Exercise aim: The line with "unfold State.judgeSample", the line with "State.samplePasses_keeps' (by assumption) (by assumption)", and all lines between them in the material below: return these exactly, and no others.
== Segment start ==
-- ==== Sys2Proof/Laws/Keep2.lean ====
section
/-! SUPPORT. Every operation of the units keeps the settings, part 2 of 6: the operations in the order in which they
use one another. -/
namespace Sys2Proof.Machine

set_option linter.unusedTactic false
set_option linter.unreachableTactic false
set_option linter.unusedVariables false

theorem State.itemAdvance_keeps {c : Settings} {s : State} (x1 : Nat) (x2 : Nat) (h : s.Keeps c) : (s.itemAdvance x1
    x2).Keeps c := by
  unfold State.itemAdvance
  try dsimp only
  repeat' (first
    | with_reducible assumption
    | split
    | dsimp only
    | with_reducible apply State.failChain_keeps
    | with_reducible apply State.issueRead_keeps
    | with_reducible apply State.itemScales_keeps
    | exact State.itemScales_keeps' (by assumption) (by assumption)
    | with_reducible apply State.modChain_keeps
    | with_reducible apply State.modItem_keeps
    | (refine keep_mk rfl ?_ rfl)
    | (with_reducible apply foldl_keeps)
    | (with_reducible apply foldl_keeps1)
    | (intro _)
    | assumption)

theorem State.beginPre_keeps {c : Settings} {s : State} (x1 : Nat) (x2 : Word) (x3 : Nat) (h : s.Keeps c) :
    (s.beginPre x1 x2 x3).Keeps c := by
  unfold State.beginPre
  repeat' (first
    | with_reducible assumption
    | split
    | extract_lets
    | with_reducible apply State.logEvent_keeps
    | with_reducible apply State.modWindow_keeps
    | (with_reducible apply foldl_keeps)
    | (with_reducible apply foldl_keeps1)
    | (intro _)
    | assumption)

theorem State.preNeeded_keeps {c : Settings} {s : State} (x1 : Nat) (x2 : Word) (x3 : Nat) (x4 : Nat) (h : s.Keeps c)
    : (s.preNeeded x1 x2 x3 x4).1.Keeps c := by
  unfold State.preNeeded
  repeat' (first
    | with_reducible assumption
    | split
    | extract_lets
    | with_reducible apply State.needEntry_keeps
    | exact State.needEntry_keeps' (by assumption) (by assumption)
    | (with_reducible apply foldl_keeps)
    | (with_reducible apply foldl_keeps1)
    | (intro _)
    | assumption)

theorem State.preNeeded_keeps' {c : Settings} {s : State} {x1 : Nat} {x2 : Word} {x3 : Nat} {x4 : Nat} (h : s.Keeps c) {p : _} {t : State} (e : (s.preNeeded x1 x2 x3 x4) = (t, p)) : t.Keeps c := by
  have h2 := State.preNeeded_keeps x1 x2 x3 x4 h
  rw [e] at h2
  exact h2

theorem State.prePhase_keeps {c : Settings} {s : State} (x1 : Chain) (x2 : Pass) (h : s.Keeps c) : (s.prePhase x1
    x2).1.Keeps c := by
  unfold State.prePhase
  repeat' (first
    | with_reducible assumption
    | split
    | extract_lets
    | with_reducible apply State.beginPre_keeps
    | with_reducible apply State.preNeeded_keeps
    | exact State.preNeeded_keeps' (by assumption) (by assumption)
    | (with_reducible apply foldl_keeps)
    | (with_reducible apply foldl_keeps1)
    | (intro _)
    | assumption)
== Segment end ==
== Segment start ==
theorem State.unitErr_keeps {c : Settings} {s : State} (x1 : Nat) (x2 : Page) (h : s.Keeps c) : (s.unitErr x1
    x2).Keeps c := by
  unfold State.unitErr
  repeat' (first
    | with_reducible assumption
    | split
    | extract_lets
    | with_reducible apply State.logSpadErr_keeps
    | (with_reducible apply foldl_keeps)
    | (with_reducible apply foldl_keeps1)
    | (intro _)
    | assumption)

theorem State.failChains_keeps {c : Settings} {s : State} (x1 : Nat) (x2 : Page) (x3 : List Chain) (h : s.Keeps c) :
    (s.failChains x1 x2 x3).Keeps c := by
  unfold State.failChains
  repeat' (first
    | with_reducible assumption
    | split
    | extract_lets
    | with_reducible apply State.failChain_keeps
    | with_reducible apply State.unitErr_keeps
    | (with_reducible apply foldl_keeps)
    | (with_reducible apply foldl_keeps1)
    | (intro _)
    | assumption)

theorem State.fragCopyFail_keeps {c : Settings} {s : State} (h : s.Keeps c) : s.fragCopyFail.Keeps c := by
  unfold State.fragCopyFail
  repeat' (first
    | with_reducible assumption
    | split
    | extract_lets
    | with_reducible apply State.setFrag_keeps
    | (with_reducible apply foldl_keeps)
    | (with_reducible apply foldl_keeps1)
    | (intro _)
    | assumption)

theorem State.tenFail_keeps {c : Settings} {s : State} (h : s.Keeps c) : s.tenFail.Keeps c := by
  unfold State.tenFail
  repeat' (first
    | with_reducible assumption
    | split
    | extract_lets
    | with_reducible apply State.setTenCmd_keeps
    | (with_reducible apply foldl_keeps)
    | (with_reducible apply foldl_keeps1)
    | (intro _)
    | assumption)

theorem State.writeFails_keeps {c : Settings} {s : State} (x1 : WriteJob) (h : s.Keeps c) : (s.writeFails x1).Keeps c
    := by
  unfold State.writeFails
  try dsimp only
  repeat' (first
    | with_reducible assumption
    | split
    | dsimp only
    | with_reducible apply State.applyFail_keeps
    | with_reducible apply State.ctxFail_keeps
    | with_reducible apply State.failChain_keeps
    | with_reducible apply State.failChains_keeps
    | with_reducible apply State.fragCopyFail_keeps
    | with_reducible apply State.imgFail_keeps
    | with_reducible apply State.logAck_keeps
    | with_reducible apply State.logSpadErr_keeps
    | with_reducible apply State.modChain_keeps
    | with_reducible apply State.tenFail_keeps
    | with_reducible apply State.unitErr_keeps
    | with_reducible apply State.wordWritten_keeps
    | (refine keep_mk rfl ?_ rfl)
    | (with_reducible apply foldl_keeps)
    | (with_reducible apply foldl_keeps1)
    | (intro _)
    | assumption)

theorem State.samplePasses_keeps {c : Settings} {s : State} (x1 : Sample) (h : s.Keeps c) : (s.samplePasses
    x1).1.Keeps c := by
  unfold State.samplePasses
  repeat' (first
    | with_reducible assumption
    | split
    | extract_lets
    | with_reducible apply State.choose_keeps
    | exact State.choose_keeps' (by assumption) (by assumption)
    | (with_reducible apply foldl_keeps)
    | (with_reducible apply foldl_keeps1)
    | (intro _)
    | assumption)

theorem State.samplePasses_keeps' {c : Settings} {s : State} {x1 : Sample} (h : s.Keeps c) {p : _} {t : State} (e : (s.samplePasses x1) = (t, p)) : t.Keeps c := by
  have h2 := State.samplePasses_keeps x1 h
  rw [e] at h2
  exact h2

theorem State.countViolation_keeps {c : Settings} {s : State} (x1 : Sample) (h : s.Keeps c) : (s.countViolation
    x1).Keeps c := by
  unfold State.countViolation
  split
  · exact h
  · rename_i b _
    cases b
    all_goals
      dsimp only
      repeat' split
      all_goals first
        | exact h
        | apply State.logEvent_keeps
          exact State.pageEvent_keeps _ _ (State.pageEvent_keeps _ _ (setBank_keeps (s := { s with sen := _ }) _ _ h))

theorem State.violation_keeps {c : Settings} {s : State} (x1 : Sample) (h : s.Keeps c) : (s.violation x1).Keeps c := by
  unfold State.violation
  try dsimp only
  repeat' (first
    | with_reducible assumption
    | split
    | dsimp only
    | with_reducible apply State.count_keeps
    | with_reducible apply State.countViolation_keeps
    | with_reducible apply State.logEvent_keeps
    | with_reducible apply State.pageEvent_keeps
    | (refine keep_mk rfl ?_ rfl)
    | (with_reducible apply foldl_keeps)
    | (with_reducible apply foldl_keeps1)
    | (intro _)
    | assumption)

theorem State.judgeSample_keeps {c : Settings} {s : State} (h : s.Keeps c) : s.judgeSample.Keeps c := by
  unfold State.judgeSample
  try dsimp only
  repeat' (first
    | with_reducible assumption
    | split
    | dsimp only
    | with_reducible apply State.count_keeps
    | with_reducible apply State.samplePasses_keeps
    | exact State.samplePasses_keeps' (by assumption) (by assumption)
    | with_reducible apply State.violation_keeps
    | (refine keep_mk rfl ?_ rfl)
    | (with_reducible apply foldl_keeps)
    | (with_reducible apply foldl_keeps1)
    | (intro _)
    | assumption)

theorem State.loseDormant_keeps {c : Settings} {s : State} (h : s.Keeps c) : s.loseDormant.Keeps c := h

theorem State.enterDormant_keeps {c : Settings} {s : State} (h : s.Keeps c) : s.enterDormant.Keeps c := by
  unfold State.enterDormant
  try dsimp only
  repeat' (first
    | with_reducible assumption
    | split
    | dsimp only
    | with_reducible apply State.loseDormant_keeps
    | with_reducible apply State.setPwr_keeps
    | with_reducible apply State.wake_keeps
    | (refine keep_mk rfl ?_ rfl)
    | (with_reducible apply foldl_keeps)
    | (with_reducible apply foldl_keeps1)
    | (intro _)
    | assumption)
== Segment end ==
Solved exercise:
  unfold State.judgeSample
  try dsimp only
  repeat' (first
    | with_reducible assumption
    | split
    | dsimp only
    | with_reducible apply State.count_keeps
    | with_reducible apply State.samplePasses_keeps
    | exact State.samplePasses_keeps' (by assumption) (by assumption)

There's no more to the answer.